- _What to work on_
Give the lines again, unchanged, starting with the line containing "def State.withFetchWord (s" and ending with the last line of the data below.

[Saved entries]
============
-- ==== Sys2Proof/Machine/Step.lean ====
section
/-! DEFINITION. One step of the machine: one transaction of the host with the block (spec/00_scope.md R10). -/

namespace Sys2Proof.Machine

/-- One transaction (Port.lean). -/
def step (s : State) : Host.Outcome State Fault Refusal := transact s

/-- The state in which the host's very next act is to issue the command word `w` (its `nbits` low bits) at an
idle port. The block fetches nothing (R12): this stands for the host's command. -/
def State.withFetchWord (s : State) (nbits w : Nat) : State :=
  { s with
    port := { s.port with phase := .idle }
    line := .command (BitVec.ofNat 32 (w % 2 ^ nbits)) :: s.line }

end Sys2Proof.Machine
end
============
- _Task output_
def State.withFetchWord (s : State) (nbits w : Nat) : State :=
  { s with
    port := { s.port with phase := .idle }
    line := .command (BitVec.ofNat 32 (w % 2 ^ nbits)) :: s.line }

end Sys2Proof.Machine
end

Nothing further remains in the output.